In terms of gene therapy, this is an area that is just exploding with activity right now. There are several agents in late stage development that have the potential to significantly improve or in some cases even cure diseases such as hemophilia. It’s those extremely rare diseases that could cause significant impairments or even death such as epidermolysis bullosa or cerebral adrenoleukodystrophy just to name a couple of the disease states that are currently in late-stage development.
Can you discuss the cost challenges related to these treatments? Do you expect the upfront costs of CAR-T to decrease as more products come to the market?
It’s certainly difficult to predict at this early stage, but I would anticipate that as more CAR-T therapies come to market, particularly those agents that may be administered on an outpatient basis or those that are considered off-the-shelf, the total cost of care per patient decrease.
There are several factors that I think will play a role in this. If we have off-the-shelf CAR-T, the processing cost would decrease drastically. The T cells would not need to be collected and engineered at the individual patient level.
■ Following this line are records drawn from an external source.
-- ==== Sys2Proof/Machine/Records.lean ====
section
/-! DEFINITION. Meanings of the header and the records (spec/42_stream_records.md R161 to R165), on the block's own
state: the oracle's cursor is CUR, its output list is OUT[0..I-1] and its mode is BYP (the correspondence of R199). A
record is executed whole; each byte it appends is written as one iteration writes it. -/

namespace Sys2Proof.Machine

/-- The effect of the header (R161): level, bypass, cursor 8, empty output. -/
def runHeader (s : State) (level : Byte) : State := beginRun (clearOut s) level

/-- The header is executed once, first (R161). -/
def State.headerReady (s : State) : Bool := decide (s.phase = .idle) && !s.fault

/-- R162 to R165: a record is executed when cur != CLEN and bypass has the record's value; in the block's terms the run
is live and no copy is in progress. -/
def State.recordReady (s : State) (byp : Bool) : Bool :=
  s.enabled && !s.eof && decide (s.rem = 0) && decide (s.cur ≠ s.clen) && (s.byp == byp)

/-- One byte appended to the output, the cursor moved by `advance`, `rem` bytes of the record still to come. -/
def emit (s : State) (b : Byte) (advance rem : Nat) : Result :=
  commit s (ofByte b) ((s.cur + advance : Nat) : Int) (ofFlag (decide (s.cur + advance = s.clen)))
    ((s.olen + 1 : Nat) : Int) (rem : Int)

/-- A record's copy, n bytes still to go: each byte looked up (R189) and appended, the cursor moved past the record
with its last byte. It ends early where no iteration is enabled: at the end of OUT (R197) or at a LookupMiss. -/
def copyLoop (isW isD : Int) (key : State → Nat → Int) (recLen : Nat) : Nat → State → Result
  | 0, s => .next s
  | n + 1, s =>
    if s.enabled then
      match srcLookup s isW isD (key s (n + 1)) with
      | none => .next (takeFault s .lookupMiss (.miss s.i (key s (n + 1))))
      | some b => andThen (emit s b (if n = 0 then recLen else 0) n) (copyLoop isW isD key recLen n)
    else .next s

/-- HDR_NOCOMP (R161): LEVEL = 0. -/
def execHdrNocomp (s : State) : Result :=
  if s.headerReady then .next (runHeader s 0) else .fault .headerNotEnabled

/-- HDR_COMP (R161): any other LEVEL. -/
def execHdrComp (level : Byte) (s : State) : Result :=
  if s.headerReady then
    if (Instr.hdrComp level).wf s.tab then .next (runHeader s level) else .refused .notEncodable
  else .fault .headerNotEnabled

/-- RAW b (R162). -/
def execRaw (b : Byte) (s : State) : Result :=
  if s.recordReady true then emit s b 8 0 else .fault .recordNotEnabled

/-- LIT s (R163). -/
def execLit (b : Byte) (s : State) : Result :=
  if s.recordReady false then
    if (Instr.lit b).wf s.tab then emit s b (codeLen s.tab.chLen b.toNat) 0 else .refused .notEncodable
  else .fault .recordNotEnabled

/-- WMATCH len, dist (R164): len times, append out[|out| - dist]. -/
def execWmatch (len dist : Nat) (s : State) : Result :=
  if s.recordReady false then
    if (Instr.wmatch len dist).wf s.tab then
      copyLoop 1 0 (fun t _ => windowKey t.dictLen t.i ((dist : Int) - 1)) ((Instr.wmatch len dist).bitLen s.tab) len s
    else .refused .notEncodable
  else .fault .recordNotEnabled

/-- DMATCH len, addr (R165): append DICT[addr .. addr + len - 1]. -/
def execDmatch (len addr : Nat) (s : State) : Result :=
  if s.recordReady false then
    if (Instr.dmatch len addr).wf s.tab then
      copyLoop 0 1 (fun _ n => dictKey addr len n) ((Instr.dmatch len addr).bitLen s.tab) len s
    else .refused .notEncodable
  else .fault .recordNotEnabled

end Sys2Proof.Machine
end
In addition, as safer CAR-T therapies become available, the total cost of managing the adverse effects typically associated with CAR-T would be dramatically reduced.
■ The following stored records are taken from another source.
-- ==== Sys2Proof/Tests/Slice0.lean ====
section
/-! SUPPORT. Tests against the vectors of spec/95_test_vectors.md (the section is named at each), smoke tests of
WellFormed, and a witness for the hypotheses of every obligation. -/

namespace Sys2Proof.Tests

set_option Elab.async false -- one thread: the kernel evaluations below each take a large stack


open Sys2Proof.Machine

/-! Small states under EX1 (section 2.1). -/

/-- The dictionary of EX1. -/
def exDict : List Byte := [0x61, 0x62, 0x00, 0xFF, 0xFE]

/-- EX1 loaded, PHASE = IDLE, the bits filled with zeros to NBITS = 64. (EX1 names no MAX_INPUT and no MAX_DICT.) -/
def ex1 (c : List Int) (clen : Nat) : State :=
  { State.reset with
    cfg := { outMax := 12, nbits := 64, wmax := 3, maxInput := 0, maxDict := 3, awWin := 2, awDict := 2, augOrder := .dictFirst }
    tab := ex1Tables, dictLen := 5, dict := Memory.ofBytes exDict
    loaded := c ++ List.replicate (64 - c.length) 0, clen := clen }

/-- EX1 in a run: bytes `out` written, cursor, bytes to go. The stream is well-formed up to here, so OLEN = I, EOF tells
whether the cursor stands on CLEN. -/
def ex1Run (c : List Int) (clen cur rem : Nat) (out : List Byte) : State :=
  { ex1 c clen with
    phase := .run, level := toByte (win c 0 8), byp := toByte (win c 0 8) == 0, cur := cur, rem := rem
    eof := decide (cur = clen), i := out.length, olen := out.length, out := Memory.ofBytes out }

/-- The bits of P1 (section 3), CLEN = 29. -/
def p1 : List Int := [0,0,0,0,0,0,0,1, 0,0, 0,1, 1,0,1,1,1,0,1, 1,1,1,1,0,0,1, 1,1,0]

/-- The bits of P2 (section 3), CLEN = 24. -/
def p2 : List Int := [0,0,0,0,0,0,0,0, 0,1,1,0,1,0,0,0, 0,1,1,0,1,0,0,1]

/-- The bits of M1, CLEN = 13. -/
def m1 : List Int := [0,0,0,0,0,0,0,1, 1,0,0,0,0]

/-- The bits of M3, CLEN = 16. -/
def m3 : List Int := [0,0,0,0,0,0,0,1, 1,1,1,1,1,0,1,1]

/-- A header alone: P4a, CLEN = 8. -/
def p4 : List Int := [0,0,0,0,0,0,0,1]

/-- P1 at iteration 0, 1, 2 (a window match), 4 (in the middle of its copy), 6 (a dictionary match), 7, 8, 9 (dead). -/
def p1I0 : State := ex1Run p1 29 8 0 []
def p1I2 : State := ex1Run p1 29 12 0 [0x61, 0x62]
def p1I4 : State := ex1Run p1 29 12 2 [0x61, 0x62, 0x61, 0x62]
def p1I5 : State := ex1Run p1 29 12 1 [0x61, 0x62, 0x61, 0x62, 0x61]
def p1I6 : State := ex1Run p1 29 19 0 [0x61, 0x62, 0x61, 0x62, 0x61, 0x62]
def p1I7 : State := ex1Run p1 29 19 1 [0x61, 0x62, 0x61, 0x62, 0x61, 0x62, 0x62]
def p1I8 : State := ex1Run p1 29 26 0 [0x61, 0x62, 0x61, 0x62, 0x61, 0x62, 0x62, 0x00]
def p1I9 : State := ex1Run p1 29 29 0 [0x61, 0x62, 0x61, 0x62, 0x61, 0x62, 0x62, 0x00, 0x00]

/-- P2 at iteration 0. -/
def p2I0 : State := ex1Run p2 24 8 0 []

/-- M1 at iteration 0 and M3 at iteration 2. -/
def m1I0 : State := ex1Run m1 13 8 0 []
def m3I2 : State := ex1Run m3 16 8 1 [0xFF, 0xFE]

/-- The state of an outcome, for reading one field of it. -/
def stateAfter (r : Result) : State :=
  match r with
  | .next t => t
  | .fault _ => State.reset
  | .refused _ => State.reset

/-- An outcome is the given next state, fault or refusal. -/
def same (r r' : Result) : Bool :=
  match r, r' with
  | .next s, .next t => decide (s = t)
  | .fault e, .fault f => decide (e = f)
  | .refused e, .refused f => decide (e = f)
  | .next _, .fault _ | .next _, .refused _ | .fault _, .next _ => false
  | .fault _, .refused _ | .refused _, .next _ | .refused _, .fault _ => false

/-! ## WellFormed refuses ill-formed terms -/

theorem test_wf_insert_negative_key : (Instr.insert (-1) 0).wf ex1Tables = false := by decide
theorem test_wf_hdrComp_level_zero : (Instr.hdrComp 0).wf ex1Tables = false := by decide
theorem test_wf_lit_delimW : (Instr.lit 0xFE).wf ex1Tables = false := by decide
theorem test_wf_lit_delimD : (Instr.lit 0xFF).wf ex1Tables = false := by decide
theorem test_wf_lit_unused_symbol : (Instr.lit 0x63).wf ex1Tables = false := by decide
theorem test_wf_wmatch_length_zero : (Instr.wmatch 0 1).wf ex1Tables = false := by decide
theorem test_wf_wmatch_length_257 : (Instr.wmatch 257 1).wf { ex1Tables with lnLen := [(256, 1)] } = false := by decide
theorem test_wf_wmatch_distance_zero : (Instr.wmatch 1 0).wf ex1Tables = false := by decide
theorem test_wf_wmatch_distance_beyond :
    (Instr.wmatch 1 5).wf { ex1Tables with adLen := [(4, 2)] } = false := by decide
theorem test_wf_wmatch_unused_delimiter : (Instr.wmatch 1 1).wf { ex1Tables with delimW := 0x63 } = false := by decide
theorem test_wf_wmatch_unused_length : (Instr.wmatch 5 1).wf ex1Tables = false := by decide
theorem test_wf_wmatch_unused_address : (Instr.wmatch 1 4).wf { ex1Tables with adLen := [(0, 1)] } = false := by decide
theorem test_wf_dmatch_length_zero : (Instr.dmatch 0 0).wf ex1Tables = false := by decide
theorem test_wf_dmatch_length_257 : (Instr.dmatch 257 0).wf { ex1Tables with lnLen := [(256, 1)] } = false := by decide
theorem test_wf_dmatch_address_beyond :
    (Instr.dmatch 1 4).wf { ex1Tables with adLen := [(4, 2)] } = false := by decide
theorem test_wf_dmatch_unused_delimiter : (Instr.dmatch 1 0).wf { ex1Tables with delimD := 0x63 } = false := by decide
theorem test_wf_dmatch_unused_length : (Instr.dmatch 5 0).wf ex1Tables = false := by decide
theorem test_wf_dmatch_unused_address : (Instr.dmatch 1 3).wf { ex1Tables with adLen := [(0, 1)] } = false := by decide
I’ve seen some estimates about the total costs of treatments, including the CAR-T therapy as well as the hospitalization to manage the side effects could be as high as $1.5 million per patient, which is just astounding. If safer products could eliminate or dramatically reduce that expense, that would be a huge benefit to payers and the health care system overall.
In terms of the challenges related to the cost of these treatments, some of them I already hinted at in terms of the total cost per care, but perhaps I think the biggest challenge is that the high cost of therapy is upfront, which is very different from the payment model that we are accustomed to where treatment and payment is spread out over a period of time. In addition to the upfront costs, the high cost ranging from just under $400,000 to almost half a million dollars per patient for the therapy alone, may be tough for payers to accept when there is a chance that this one-time treatment may not even work for the patient. We have already seen a lot of discussion surrounding value-based contracting as well as reimbursement if therapy does not work for the currently available CAR-T, and I really anticipate that that conversation will continue to amplify as we gather more real-world data for these agents, as well as when those additional CAR-T therapies and gene therapies come to market.